Hab es eine Zeitlang benutzt (problemlos per emerge installiert), dann aber auf das blackdown umgestellt, weil es Probleme mit Apaches axis gab und im Druckdialog die Hälfte aller Papierformate fehlten.

----------

## rblock

Leider ist Blackdown auch nur 1.4.2, und Poseidon benötigt eben leider zur Integration in Eclipse Java 5 (1.5.0.01)  :Sad: 

Aber laut eines Mitarbeiters von Gentleware sind die Probleme nicht so groß.  :Smile: 

Testende Grüße

----------

## rblock

Noch ein kleiner Nachtrag:

J2SDK 1.5 ist installiert und das Poseidon Plugin in Eclipse läuft nun auch.  :Very Happy: 

Glückliche Grüße

----------

## kzette

gibts ne schritt-für-schritt-anleitung für die installation von java5 unter linux? ich bin grad am verzweifeln....

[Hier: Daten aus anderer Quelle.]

-- ==== Sys2Proof/Certificates/Slice0/Obligations.lean ====
section
/-! DEFINITION. The statements for the provers, from the numbered rules of spec/. Each docstring names the rule it
formalises; a clause that rests on a choice of the model's own names its log entry. -/

open Sys2Proof Sys2Proof.Machine

/-! ## Reset, the host and the step -/

/-- The model's choice (log entries 4, 5, 9, 10), resting on R250 and R251: before any attach there is no instance, no
request in progress and no response. -/
def Obligations.ResetStartsEmpty : Prop :=
  State.reset.instances = [] ∧ State.reset.host = [] ∧ State.reset.target = 0 ∧ State.reset.replies = []

/-- The invariant of `StepKeepsInvariant` holds right after reset. -/
def Obligations.ResetMeetsInvariant : Prop :=
  State.reset.Inv

/-- The model's choice (log entry 5): with nothing asked of it, the machine stays as it is. -/
def Obligations.IdleStepChangesNothing : Prop :=
  ∀ s : State, s.host = [] → step s = .next s

/-- R250 and R32: attaching creates an Encoder with `out = []`, or a Decoder with `inp = inp0`, and touches nothing else.
The new instance's number and its stream's are the model's choice (log entry 12). -/
def Obligations.AttachGivesResetState : Prop :=
  ∀ (s : State) (scheduled : List StreamAnswer) (rest : List HostAction),
    (s.host = .attachEncoder scheduled :: rest →
      step s = .next ⟨s.instances ++ [.encoder ⟨[], ⟨s.instances.length, 0, scheduled⟩⟩],
        rest, s.target, s.replies⟩) ∧
    (∀ inp0 : List Byte, s.host = .attachDecoder inp0 scheduled :: rest →
      step s = .next ⟨s.instances ++ [.decoder ⟨inp0, inp0, ⟨s.instances.length, 0, scheduled⟩⟩],
        rest, s.target, s.replies⟩)

/-- A request that decodes, issued to an attached instance, is one step: the instruction it names, run on that instance
(R21, R28, R52); and what is decoded is well formed. -/
def Obligations.StepRunsDecodedRequest : Prop :=
  ∀ (s : State) (n : Nat) (r : Request) (rest : List HostAction) (i : Instr),
    s.host = .request n r :: rest → n < s.instances.length → decode r = .ok i →
      step s = exec i ⟨s.instances, rest, n, s.replies⟩ ∧ i.wellFormed = true

/-- R59: two requests to one instance that overlap in time are refused, and the machine has no step for them. -/
def Obligations.OverlapIsRefused : Prop :=
  ∀ (s : State) (n : Nat) (r₁ r₂ : Request) (rest : List HostAction),
    s.host = .overlap n r₁ r₂ :: rest → step s = .refused .overlappingRequests

/-- The model's stops for what R68, R214 and R252 exclude (log entries 6, 7, 8): a request to an instance never attached
faults; an operand of a type the opcode does not take is refused; a signed operand out of range is refused. -/
def Obligations.UnwritableRequestsStop : Prop :=
  (∀ (s : State) (n : Nat) (r : Request) (rest : List HostAction),
    s.host = .request n r :: rest → s.instances.length ≤ n → step s = .fault .noInstance) ∧
  (∀ (s : State) (n : Nat) (r : Request) (rest : List HostAction) (x : Instance),
    s.host = .request n r :: rest → s.instances[n]? = some x → directionOf r.opcode = x.direction →
      decode r = .error (.operandMismatch r.opcode) → step s = .refused (.operandMismatch r.opcode)) ∧
  (∀ (s : State) (v : Int),
    (¬ (-32768 ≤ v ∧ v ≤ 32767) → exec (.encS16 v) s = .refused .operandOutOfRange) ∧
    (¬ (-2147483648 ≤ v ∧ v ≤ 2147483647) → exec (.encS32 v) s = .refused .operandOutOfRange) ∧
    (¬ (-9223372036854775808 ≤ v ∧ v ≤ 9223372036854775807) → exec (.encS64 v) s = .refused .operandOutOfRange))

/-- R70: every opcode byte with Z not 000 or T in 0xB..0xF is reserved, 234 of them; a request with one, whatever its
operand, gets IllegalOperation(opcode) with no instance touched. -/
def Obligations.ReservedOpcodesRaiseIllegalOperation : Prop :=
  (∀ opcode : Byte, decodeOpcode opcode = none ↔
    (opcode.extractLsb' 4 3 ≠ 0 ∨ 0xB ≤ (opcode.extractLsb' 0 4).toNat)) ∧
  ((List.range 256).filter fun n => (decodeOpcode (BitVec.ofNat 8 n)).isNone).length = 234 ∧
  (∀ (s : State) (n : Nat) (r : Request) (rest : List HostAction),
    s.host = .request n r :: rest → n < s.instances.length → decodeOpcode r.opcode = none →
      step s = .next ⟨s.instances, rest, n, s.replies ++ [⟨n, .error (.illegalOperation r.opcode)⟩]⟩)

/-- R71: a request with D = 1 to an Encoder, or D = 0 to a Decoder, gets IllegalOperation(opcode) with no instance
touched, whatever its type code and operand. -/
def Obligations.WrongDirectionRaisesIllegalOperation : Prop :=
  ∀ (s : State) (n : Nat) (r : Request) (rest : List HostAction),
    s.host = .request n r :: rest →
      ((r.opcode.getLsbD 7 = true ∧ ∃ e, s.instances[n]? = some (.encoder e)) ∨
        (r.opcode.getLsbD 7 = false ∧ ∃ d, s.instances[n]? = some (.decoder d))) →
      step s = .next ⟨s.instances, rest, n, s.replies ++ [⟨n, .error (.illegalOperation r.opcode)⟩]⟩

/-- R205 and R71 for the meanings: an instruction run on an instance of the other direction answers IllegalOperation with
its own opcode, before any stream call, and changes no instance. -/
def Obligations.MisdirectedInstructionChangesNothing : Prop :=
  ∀ (i : Instr) (s : State) (x : Instance), i.wellFormed = true → s.addressed = some x →
    i.direction ≠ x.direction →
      exec i s = .next ⟨s.instances, s.host, s.target,
        s.replies ++ [⟨s.target, .error (.illegalOperation (encode i).opcode)⟩]⟩

/-! ## Encodings -/

/-- Decoding an encoded well-formed instruction gives it back, with every operand at every value (R67 to R69). -/
def Obligations.DecodeEncodeAgree : Prop :=
  ∀ i : Instr, i.wellFormed = true → decode (encode i) = .ok i

/-- Each request has one meaning: what decodes is the encoding of what it decodes to. -/
def Obligations.EncodeDecodeAgree : Prop :=
  ∀ (r : Request) (i : Instr), decode r = .ok i → encode i = r ∧ i.wellFormed = true

/-- R67: the opcode byte of every instruction is `D000TTTT`, D its direction and TTTT its type's code. -/
def Obligations.OpcodeByteFields : Prop :=
  ∀ i : Instr, (encode i).opcode.getLsbD 7 = decide (i.direction = .dec) ∧
    (encode i).opcode.extractLsb' 4 3 = 0 ∧ (encode i).opcode.extractLsb' 0 4 = BitVec.ofNat 4 i.wireType.code

/-- Some requests written out from R68's table, one of each family. -/
def Obligations.SampleRequestsDecode : Prop :=
  decode ⟨0b00000000, .bool true⟩ = .ok (.encBool true) ∧
  decode ⟨0b00000010, .word16 0xFFFE⟩ = .ok (.encS16 (-2)) ∧
  decode ⟨0b00001000, .word32 0x7FC00000⟩ = .ok (.encF32 0x7FC00000) ∧
  decode ⟨0b00001010, .text [0x0048, 0x0000]⟩ = .ok (.encText [0x0048, 0x0000]) ∧
  decode ⟨0b10000111, .none⟩ = .ok .decS64 ∧
  decode ⟨0b10001010, .none⟩ = .ok .decText

/-- `toSigned_N` and `toBits_N` are given by R10's formulas, and undo each other on the signed range. That these are
two's complement is the spec's own reading ("from general knowledge, not in source", D19; log entry 17). -/
def Obligations.SignedBitsAreTwosComplement : Prop :=
  ∀ n : Nat, 1 ≤ n →
    (∀ w : BitVec n, inSignedRange n (toSigned w) = true ∧ toBits n (toSigned w) = w ∧
      toSigned w = if w.toNat < 2 ^ (n - 1) then (w.toNat : Int) else (w.toNat : Int) - 2 ^ n) ∧
    (∀ i : Int, inSignedRange n i = true → toSigned (toBits n i) = i ∧ ((toBits n i).toNat : Int) = i % 2 ^ n)

/-- R9: `BE_n` lists the bytes of a word of `8n` bits, most significant first; `fromBE` is the weighted sum of the bytes;
each undoes the other. -/
def Obligations.BigEndianBytes : Prop :=
  ∀ n : Nat,
    (∀ w : BitVec (8 * n), (beBytes n w).length = n ∧
      (∀ k, k < n → (beBytes n w)[k]? = some (w.extractLsb' (8 * (n - 1 - k)) 8)) ∧
      fromBE (beBytes n w) = w.toNat) ∧
    (∀ bs : List Byte, bs.length = n →
      fromBE bs = ∑ k ∈ Finset.range n, (bs.getD k 0).toNat * 2 ^ (8 * (n - 1 - k)) ∧
      beBytes n (BitVec.ofNat (8 * n) (fromBE bs)) = bs)

/-! ## Stream primitives -/

/-- From R41, R42, R43: what `SrcRead(n)` returns and leaves for each answer of the source; every draw `k` in range is
admitted. That one out of range is cut to it is the model's choice (log entry 3). A zero-length read makes no call, by R44,
the spec's own decision D7 (log entry 15). -/
def Obligations.SourceReads : Prop :=
  ∀ (n : Nat) (d : Decoder),
    (1 ≤ n → d.source.srcAnswer = .normal → n ≤ d.inp.length →
      srcRead n d = (.ok (d.inp.take n), ⟨d.inp0, d.inp.drop n, d.source.answered⟩)) ∧
    (1 ≤ n → d.source.srcAnswer = .normal → d.inp.length < n →
      srcRead n d = (.error (.shortRead n d.inp.length), ⟨d.inp0, [], d.source.answered⟩)) ∧
    (∀ e k, 1 ≤ n → d.source.srcAnswer = .fail e k →
      srcRead n d = (.error (.ioFailure e),
        ⟨d.inp0, d.inp.drop (if k ≤ min n d.inp.length then k else min n d.inp.length), d.source.answered⟩)) ∧
    srcRead 0 d = (.ok [], d)

/-- From R45 and R46: what `SinkWrite(bs)` leaves for each answer of the sink; every draw `k` in range is admitted. That one
out of range is cut to it is the model's choice (log entry 3). -/
def Obligations.SinkWrites : Prop :=
  ∀ (bs : List Byte) (e : Encoder), 1 ≤ bs.length →
    (e.sink.sinkAnswer = .normal → sinkWrite bs e = (.ok (), ⟨e.out ++ bs, e.sink.answered⟩)) ∧
    (∀ err k, e.sink.sinkAnswer = .fail err k →
      sinkWrite bs e = (.error (.ioFailure err),
        ⟨e.out ++ bs.take (if k ≤ bs.length then k else bs.length), e.sink.answered⟩))

/-- R47: an encode that reaches the sink calls it exactly once, with its whole wire image, of which the sink keeps all or,
on failure, the first bytes; one that does not reach it leaves the Encoder as it was. -/
def Obligations.OneWritePerEncode : Prop :=
  ∀ (i : Instr) (s : State) (e : Encoder), i.wellFormed = true → i.direction = .enc →
    s.addressed = some (.encoder e) →
    ∃ t e', exec i s = .next t ∧ t.addressed = some (.encoder e') ∧
      (∀ wire, wireImage i = some wire → e'.sink = e.sink.answered ∧
        e'.out = e.out ++ wire.take (acceptedBytes wire.length e.sink.sinkAnswer)) ∧
      (wireImage i = none → e' = e)

/-! ## Fixed-width operations -/

/-- R102: `enc.bool` writes 01 or 00 in one write, or fails with the sink. -/
def Obligations.EncBoolWritesOneByte : Prop :=
  ∀ v : Bool, encode (.encBool v) = ⟨0x00, .bool v⟩ ∧
    Writes (.encBool v) [if v then 0x01 else 0x00] ∧ WriteFails (.encBool v) [if v then 0x01 else 0x00]

/-- R104, R106, R108: the 16-bit encodes write the two bytes of their bit pattern, high byte first. -/
def Obligations.EncodesOf16Bits : Prop :=
  (∀ v : Word16,
    encode (.encU16 v) = ⟨0x01, .word16 v⟩ ∧ Writes (.encU16 v) (bytes16 v) ∧ WriteFails (.encU16 v) (bytes16 v) ∧
    encode (.encChar v) = ⟨0x03, .word16 v⟩ ∧ Writes (.encChar v) (bytes16 v) ∧ WriteFails (.encChar v) (bytes16 v)) ∧
  (∀ v : Int, -32768 ≤ v → v ≤ 32767 →
    encode (.encS16 v) = ⟨0x02, .word16 (BitVec.ofInt 16 v)⟩ ∧
    Writes (.encS16 v) (bytes16 (BitVec.ofInt 16 v)) ∧ WriteFails (.encS16 v) (bytes16 (BitVec.ofInt 16 v)))

/-- R110, R112, R118: the 32-bit encodes write the four bytes of their bit pattern, high byte first. -/
def Obligations.EncodesOf32Bits : Prop :=
  (∀ v : Word32,
    encode (.encU32 v) = ⟨0x04, .word32 v⟩ ∧ Writes (.encU32 v) (bytes32 v) ∧ WriteFails (.encU32 v) (bytes32 v) ∧
    encode (.encF32 v) = ⟨0x08, .word32 v⟩ ∧ Writes (.encF32 v) (bytes32 v) ∧ WriteFails (.encF32 v) (bytes32 v)) ∧
  (∀ v : Int, -2147483648 ≤ v → v ≤ 2147483647 →
    encode (.encS32 v) = ⟨0x05, .word32 (BitVec.ofInt 32 v)⟩ ∧
    Writes (.encS32 v) (bytes32 (BitVec.ofInt 32 v)) ∧ WriteFails (.encS32 v) (bytes32 (BitVec.ofInt 32 v)))

/-- R114, R116, R120: the 64-bit encodes write the eight bytes of their bit pattern, high byte first. -/
def Obligations.EncodesOf64Bits : Prop :=
  (∀ v : Word64,
    encode (.encU64 v) = ⟨0x06, .word64 v⟩ ∧ Writes (.encU64 v) (bytes64 v) ∧ WriteFails (.encU64 v) (bytes64 v) ∧
    encode (.encF64 v) = ⟨0x09, .word64 v⟩ ∧ Writes (.encF64 v) (bytes64 v) ∧ WriteFails (.encF64 v) (bytes64 v)) ∧
  (∀ v : Int, -9223372036854775808 ≤ v → v ≤ 9223372036854775807 →
    encode (.encS64 v) = ⟨0x07, .word64 (BitVec.ofInt 64 v)⟩ ∧
    Writes (.encS64 v) (bytes64 (BitVec.ofInt 64 v)) ∧ WriteFails (.encS64 v) (bytes64 (BitVec.ofInt 64 v)))

/-- R103: `dec.bool` takes one byte and gives true exactly when it is nonzero; it can end short or fail. -/
def Obligations.DecBoolReadsOneByte : Prop :=
  decode ⟨0x80, .none⟩ = .ok .decBool ∧
  (∀ b : Byte, Reads .decBool [b] (.bool (decide (b.toNat ≠ 0)))) ∧
  ReadsShort .decBool 1 ∧ ReadFails .decBool 1

/-- R105, R107, R109: the 16-bit decodes take two bytes, high byte first, as a word or as its two's-complement integer. -/
def Obligations.DecodesOf16Bits : Prop :=
  (decode ⟨0x81, .none⟩ = .ok .decU16 ∧ decode ⟨0x82, .none⟩ = .ok .decS16 ∧ decode ⟨0x83, .none⟩ = .ok .decChar) ∧
  (∀ b₀ b₁ : Byte,
    Reads .decU16 [b₀, b₁] (.word16 (b₀ ++ b₁)) ∧
    Reads .decS16 [b₀, b₁] (.int (BitVec.toInt (b₀ ++ b₁))) ∧
    Reads .decChar [b₀, b₁] (.word16 (b₀ ++ b₁))) ∧
  (ReadsShort .decU16 2 ∧ ReadsShort .decS16 2 ∧ ReadsShort .decChar 2) ∧
  (ReadFails .decU16 2 ∧ ReadFails .decS16 2 ∧ ReadFails .decChar 2)

/-- R111, R113, R119: the 32-bit decodes take four bytes, high byte first; a float stays its bit pattern. -/
def Obligations.DecodesOf32Bits : Prop :=
  (decode ⟨0x84, .none⟩ = .ok .decU32 ∧ decode ⟨0x85, .none⟩ = .ok .decS32 ∧ decode ⟨0x88, .none⟩ = .ok .decF32) ∧
  (∀ b₀ b₁ b₂ b₃ : Byte,
    Reads .decU32 [b₀, b₁, b₂, b₃] (.word32 (b₀ ++ b₁ ++ b₂ ++ b₃)) ∧
    Reads .decS32 [b₀, b₁, b₂, b₃] (.int (BitVec.toInt (b₀ ++ b₁ ++ b₂ ++ b₃))) ∧
    Reads .decF32 [b₀, b₁, b₂, b₃] (.word32 (b₀ ++ b₁ ++ b₂ ++ b₃))) ∧
  (ReadsShort .decU32 4 ∧ ReadsShort .decS32 4 ∧ ReadsShort .decF32 4) ∧
  (ReadFails .decU32 4 ∧ ReadFails .decS32 4 ∧ ReadFails .decF32 4)

/-- R115, R117, R121: the 64-bit decodes take eight bytes, high byte first; a double stays its bit pattern. -/
def Obligations.DecodesOf64Bits : Prop :=
  (decode ⟨0x86, .none⟩ = .ok .decU64 ∧ decode ⟨0x87, .none⟩ = .ok .decS64 ∧ decode ⟨0x89, .none⟩ = .ok .decF64) ∧
  (∀ b₀ b₁ b₂ b₃ b₄ b₅ b₆ b₇ : Byte,
    Reads .decU64 [b₀, b₁, b₂, b₃, b₄, b₅, b₆, b₇] (.word64 (b₀ ++ b₁ ++ b₂ ++ b₃ ++ b₄ ++ b₅ ++ b₆ ++ b₇)) ∧
    Reads .decS64 [b₀, b₁, b₂, b₃, b₄, b₅, b₆, b₇]
      (.int (BitVec.toInt (b₀ ++ b₁ ++ b₂ ++ b₃ ++ b₄ ++ b₅ ++ b₆ ++ b₇))) ∧
    Reads .decF64 [b₀, b₁, b₂, b₃, b₄, b₅, b₆, b₇] (.word64 (b₀ ++ b₁ ++ b₂ ++ b₃ ++ b₄ ++ b₅ ++ b₆ ++ b₇))) ∧
  (ReadsShort .decU64 8 ∧ ReadsShort .decS64 8 ∧ ReadsShort .decF64 8) ∧
  (ReadFails .decU64 8 ∧ ReadFails .decS64 8 ∧ ReadFails .decF64 8)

Mein Problem ist, dass es trotz aktualisiertem portage kein ebuild von sun-j2sdk-1.5 gibt, nur die 1.42

----------

## reptile

nimm doch sun-jdk...

----------

## kzette

nur 1.42 vorhanden.. .

----------

## z4Rilla

1.5 wird wohl noch masked sein

----------

## kzette

dann müsste ich es mit einem emerge sun-jdk doch aber als maskiert angezeigt bekommen... . bei mir steht gar nichts da!

----------

## _hephaistos_

 *kzette wrote:*   

> dann müsste ich es mit einem emerge sun-jdk doch aber als maskiert angezeigt bekommen... . bei mir steht gar nichts da!

 

ls /usr/portage/dev-java/sun-jdk/

dh: es existiert & wartet nur noch darauf von dir zu demaskiert werden  :Smile: 

hth,

ciao

----------

## rblock

Da muss ich hephaistos6 Recht geben: Es ist natürlich das sun-jdk-1.5.0.01 und nicht mehr das veraltete sun-j2sdk ebuild.  :Smile:   Denn auch offiziell ist man wieder zu der alten Bezeichnung JDK zurück gekehrt.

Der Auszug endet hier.